Acuidade visual das grafias e dos lagartos é notável: concilia filogénese e


ontogénese, pois claro.

As palavras descodificam-se mas isso nem sempre é preciso. Podem manter-se numa
condição de inominado e incompreensível que potencialize a imaginação dos
espectadores. Sabem-se em condição de serem desocultadas mais tarde ou mais
cedo, ultrapassando os seus âmbitos de significação mais literais e realojadas em
materiais surpreendentes. Assim como a figura do lagarto que fala com palavras
alojadas em tecidos metamórficos.
O lagarto é uma entidade simbólica; é arquetípico e mítico. Seduz ou suscita abjeção
nas pessoas, causa repúdio intrínseco ou provoca uma viagem a histórias de infância.

O lagarto é um animal domesticado sem perder a personalidade selvagem.

Olhar, nalguns casos, é difícil de dissociar do tocar.

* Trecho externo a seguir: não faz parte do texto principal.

/-- A rental whose end the SET clock has reached leaves the list, every lane of its service has no standing left, and the queue, the
totals and the other rentals stand. At an EVENT's end every lane tuned to it that passes the checks before entitlement is
BLANK, OFF_AIR, and holds no seat; at its start no lane tuned to it stays OFF_AIR (R48, R54, R122, R123). -/
def Obligations.RentalsAndEventsEnd : Prop :=
  (∀ (s : State) (r : Rental),
     s.powered = true → s.clock.isSet = true → s.SeatsOk → r ∈ s.rentals → r.stop ≤ s.clock.count →
     ∃ t, exec (.rentalExpiry r.index) s = .next t ∧
       t.rentals = s.rentals.filter (fun x => x.index ≠ r.index) ∧
       (∀ n : Screen, (t.lane n).settings = (s.lane n).settings ∧
         ((s.lane n).tuned = some r.service → (t.lane n).standing = .none) ∧
         ((s.lane n).tuned ≠ some r.service → t.lane n = s.lane n)) ∧
       OnlyViewing s t ∧ (s.link.modes.rentals = .every →
         Shows t .rentals (.rentals (t.rentals.map (fun x => ⟨x.index, x.service, x.stop⟩))))) ∧
  (∀ (s : State) (service : BitVec 12) (e : LineupEntry) (code : Fin 32) (preview start stop : Nat),
     s.powered = true → s.clock.isSet = true → s.SeatsOk → s.room.occupancy = .occupied → e ∈ s.entry service.toNat →
     e.adult = false → e.terms = .event code preview start stop → start < stop →
     s.clock.count = start ∨ s.clock.count = stop →
     ∃ t, exec (.eventWindowEdge service) s = .next t ∧
       (∀ n : Screen, (t.lane n).settings = (s.lane n).settings ∧
         (s.clock.count = stop → (s.lane n).tuned = some service.toNat → (s.lane n).shutdown = false →
           (ratingCompare (s.lane n).rating (s.ceiling n)).any = false →
           (t.lane n).state = .blank .offAir ∧ (t.lane n).standing = .none ∧ (t.lane n).previewEnd = none) ∧
         (s.clock.count = start → (s.lane n).tuned = some service.toNat → (t.lane n).state ≠ .blank .offAir) ∧
         ((s.lane n).tuned ≠ some service.toNat → t.lane n = s.lane n)) ∧
       OnlyViewing s t)

/-- A boundary of the cap period is the first instant later than t whose second of the day is the cap reset; at a rollover the billed
total becomes 0, the period is the one that contains the clock, nothing else of the room changes and ROOM is reported (R100,
R101, R107). -/
def Obligations.TheCapPeriodRollsOver : Prop :=
  (∀ (t capReset : Nat), capReset ≤ 86399 →
     t < boundaryAfter t capReset ∧ boundaryAfter t capReset % 86400 = capReset ∧
     ∀ x, t < x → x % 86400 = capReset → boundaryAfter t capReset ≤ x) ∧
  (∀ (s : State) (p : CapWindow),
     s.powered = true → s.clock.isSet = true → s.room.period = some p → p.stop ≤ s.clock.count →
     s.room.terms.capReset ≤ 86399 → s.room.terms.capReset ≤ s.clock.count →
     ∃ t q, exec .capPeriodRollover s = .next t ∧
       t = { s with room := { s.room with billed := 0, period := some q }, link := t.link } ∧ OnlyNotices s t ∧
       q.start ≤ s.clock.count ∧ s.clock.count < q.stop ∧ q.stop = q.start + 86400 ∧
       q.start % 86400 = s.room.terms.capReset ∧ Shows t .room (.room t.roomView))

/-- TIME_SET: the clock becomes t and SET, every test is made against t in whatever order (key halves, rentals, the cap period,
and every tuned lane's event window), and a CLOCK notice tells how the clock moved (R26, R54, R100, R101, R123, R175, R176). -/
def Obligations.TimeSetMakesEveryTest : Prop :=
  ∀ (s : State) (address : BitVec 10) (v : Nat) (order : List ClockTask),
    s.AddressedBy address ∨ s.BroadcastBy address → v ≤ 4294967295 → (s.rentals.map (·.index)).Nodup →
    s.room.terms.capReset ≤ 86399 →
    ∃ t, exec (.timeSet address (beBytes 4 v) order) s = .next t ∧ Took t address ∧
      t.clock = ⟨true, v, s.clock.run⟩ ∧ t.line.latched = flagsAfter s.line.latched address ∧
      (∀ (slot : Fin 16) (p : Parity), t.half slot p =
        if (s.half slot p).state ≠ .empty ∧ (s.half slot p).validUntil ≤ v then ⟨.empty, 0, 0, 0⟩ else s.half slot p) ∧
      t.rentals.map (·.index) = (s.rentals.filter (fun r => decide (v < r.stop))).map (·.index) ∧
      (s.room.period = none → t.room.period = some ⟨v, boundaryAfter v s.room.terms.capReset⟩) ∧
      (∀ p ∈ s.room.period, v < p.stop → t.room.period = some p ∧ t.room.billed = s.room.billed) ∧
      (∀ p ∈ s.room.period, p.stop ≤ v → t.room.billed = 0 ∧ ∀ q ∈ t.room.period, v < q.stop) ∧
      (∀ n : Screen, (t.lane n).settings = (s.lane n).settings ∧
        ∀ e ∈ (s.lane n).tuned.bind s.entry, ∀ w ∈ e.terms.window, s.room.occupancy = .occupied →
          (v < w.1 ∨ w.2 ≤ v → (s.lane n).shutdown = false → e.adult = false →
            (ratingCompare (s.lane n).rating (s.ceiling n)).any = false →
            (t.lane n).state = .blank .offAir ∧ (t.lane n).standing = .none ∧ (t.lane n).previewEnd = none) ∧
          (w.1 ≤ v → v < w.2 → (t.lane n).state ≠ .blank .offAir)) ∧
      t.charges = s.charges ∧ t.lock = s.lock ∧ t.lineup = s.lineup ∧ t.prices = s.prices ∧ OnlyNotices s t ∧
      (s.link.modes.clock = .every → Shows t .clock (.clock v (if s.clock.isSet = false then .first
        else if s.clock.count < v then .forward else if v < s.clock.count then .backward else .none)))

Quando se observa peças


tridimensionais, existe grande tentação de alisar a pele do mármore do Desterrado
(Soares dos Reis), de tocar na mancha de sangue escorregadio de Jaz morto e
arrefece o Menino de sua Mãe (Clara Menéres) ou de enrugar a pele da luva com
unhas de aparos de pena (Cruzeiro Seixas) e assim por diante. Assim sendo, porquê
espantar-se por lhe apetecer roçar o seu braço na pele fria (mas não viscosa) dos
lagartos bordados e corpóreos que sedentarizaram nesta exposição?

Eis que sabemos que os lagartos veem muito bem e gostam de ser acariciados
como se fossem crocodilos chiques.

A unidade existe nos objetos artísticos e estéticos de Ana Fernandes, convive e


dialoga, propiciando-nos a riqueza daquilo que é díspar e irreverente.